### Work task
Where a line in the records below contains the string "shiftRows", tally it; give only the final number.

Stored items
__________________________________________________

-- ==== Sys2Proof/Machine/Aes.lean ====
section
/-! DEFINITION. AES-256 in XTS mode, from FIPS 197 and IEEE 1619, as memory controllers encrypt lines (R302) and the checkpoint engine encrypts
payloads (R614): the S-box by inversion in GF(2^8), the cipher and its inverse on 16-byte blocks, and whole data units. -/

namespace Sys2Proof.Machine

/-- Multiplication by x in GF(2^8) modulo x^8 + x^4 + x^3 + x + 1. -/
def gfX (a : Nat) : Nat := if a ≥ 128 then (2 * a) % 256 ^^^ 0x1b else 2 * a

/-- Multiplication in GF(2^8). -/
def gfMul (a b : Nat) : Nat :=
  ((List.range 8).foldl (fun (s : Nat × Nat) i => ((if b.testBit i then s.1 ^^^ s.2 else s.1), gfX s.2)) (0, a)).1

/-- The inverse in GF(2^8), 0 for 0: the 254th power. -/
def gfInv (a : Nat) : Nat :=
  let a2 := gfMul a a
  let a4 := gfMul a2 a2
  let a8 := gfMul a4 a4
  let a16 := gfMul a8 a8
  let a32 := gfMul a16 a16
  let a64 := gfMul a32 a32
  let a128 := gfMul a64 a64
  gfMul a2 (gfMul a4 (gfMul a8 (gfMul a16 (gfMul a32 (gfMul a64 a128)))))

/-- Rotate a byte left. -/
def rotl8 (n x : Nat) : Nat := (x <<< n ||| x >>> (8 - n)) % 256

/-- The S-box. -/
def aesS (x : Nat) : Nat := let b := gfInv x; b ^^^ rotl8 1 b ^^^ rotl8 2 b ^^^ rotl8 3 b ^^^ rotl8 4 b ^^^ 0x63

/-- The inverse S-box. -/
def aesSInv (x : Nat) : Nat := gfInv (rotl8 1 x ^^^ rotl8 3 x ^^^ rotl8 6 x ^^^ 0x05)

/-- XOR of two byte strings. -/
def xorNats (a b : List Nat) : List Nat := List.zipWith (fun x y => x ^^^ y) a b

/-- The 60 words of the key schedule of AES-256, newest first. -/
def aesSchedule (key : List Nat) : List (List Nat) :=
  let w0 := ((List.range 8).map (fun i => (key.drop (4 * i)).take 4)).reverse
  ((List.range 52).foldl (fun (s : List (List Nat) × Nat) j =>
    let i := j + 8
    let t := s.1.getD 0 []
    let u := if i % 8 = 0 then xorNats ((t.drop 1 ++ t.take 1).map aesS) [s.2, 0, 0, 0] else if i % 8 = 4 then t.map aesS else t
    (xorNats (s.1.getD 7 []) u :: s.1, if i % 8 = 0 then gfX s.2 else s.2)) (w0, 1)).1

/-- The 15 round keys of 16 bytes each. -/
def aesKeys (key : List Nat) : List (List Nat) :=
  let ws := (aesSchedule key).reverse
  (List.range 15).map (fun r => ((ws.drop (4 * r)).take 4).flatten)

/-- Rotate each row of the state by its number, to the left (4 columns of 4 bytes). -/
def shiftRows (back : Bool) (s : List Nat) : List Nat :=
  (List.range 16).map (fun i =>
    let r := i % 4
    let c := i / 4
    s.getD (4 * ((if back then c + 4 - r else c + r) % 4) + r) 0)

/-- Multiply each column by a circulant matrix. -/
def mixColumns (m : List Nat) (s : List Nat) : List Nat :=
  (List.range 16).map (fun i =>
    let r := i % 4
    let c := i / 4
    (List.range 4).foldl (fun a j => a ^^^ gfMul (m.getD ((j + 4 - r) % 4) 0) (s.getD (4 * c + j) 0)) 0)

/-- AES-256 encryption of a block. -/
def aesEncrypt (keys : List (List Nat)) (b : List Nat) : List Nat :=
  let s := (List.range 13).foldl (fun s i => xorNats (mixColumns [2, 3, 1, 1] (shiftRows false (s.map aesS))) (keys.getD (i + 1) []))
    (xorNats b (keys.getD 0 []))
  xorNats (shiftRows false (s.map aesS)) (keys.getD 14 [])

/-- AES-256 decryption of a block. -/
def aesDecrypt (keys : List (List Nat)) (b : List Nat) : List Nat :=
  let s := (List.range 13).foldl (fun s i => mixColumns [14, 11, 13, 9] (xorNats ((shiftRows true s).map aesSInv) (keys.getD (13 - i) [])))
    (xorNats b (keys.getD 14 []))
  xorNats ((shiftRows true s).map aesSInv) (keys.getD 0 [])

/-- The tweak of the next block: multiplication by x in GF(2^128). -/
def xtsNext (t : List Nat) : List Nat :=
  let n := leNat (t.map (BitVec.ofNat 8))
  let m := if n ≥ 2 ^ 127 then (2 * n) % 2 ^ 128 ^^^ 0x87 else 2 * n
  (leBytes 16 m).map (fun b => b.toNat)

/-- The 16-byte blocks of a data unit through XTS with a tweak. -/
def xtsBlocks (enc : Bool) (keys : List (List Nat)) : Nat → List Nat → List Nat → List Nat
  | 0, _, _ => []
  | n + 1, t, d =>
    let x := xorNats (d.take 16) t
    let y := if enc then aesEncrypt keys x else aesDecrypt keys x
    xorNats y t ++ xtsBlocks enc keys n (xtsNext t) (d.drop 16)

/-- A data unit of whole blocks through AES-256-XTS with its two keys and a 128-bit tweak (R302, R614). -/
def xtsUnit (enc : Bool) (key1 key2 : List Byte) (tweak : Nat) (d : List Byte) : List Byte :=
  let t := aesEncrypt (aesKeys (key2.map (fun b => b.toNat))) ((leBytes 16 tweak).map (fun b => b.toNat))
  (xtsBlocks enc (aesKeys (key1.map (fun b => b.toNat))) (d.length / 16) t (d.map (fun b => b.toNat))).map (BitVec.ofNat 8)

end Sys2Proof.Machine
end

__________________________________________________

### Completed exercise
5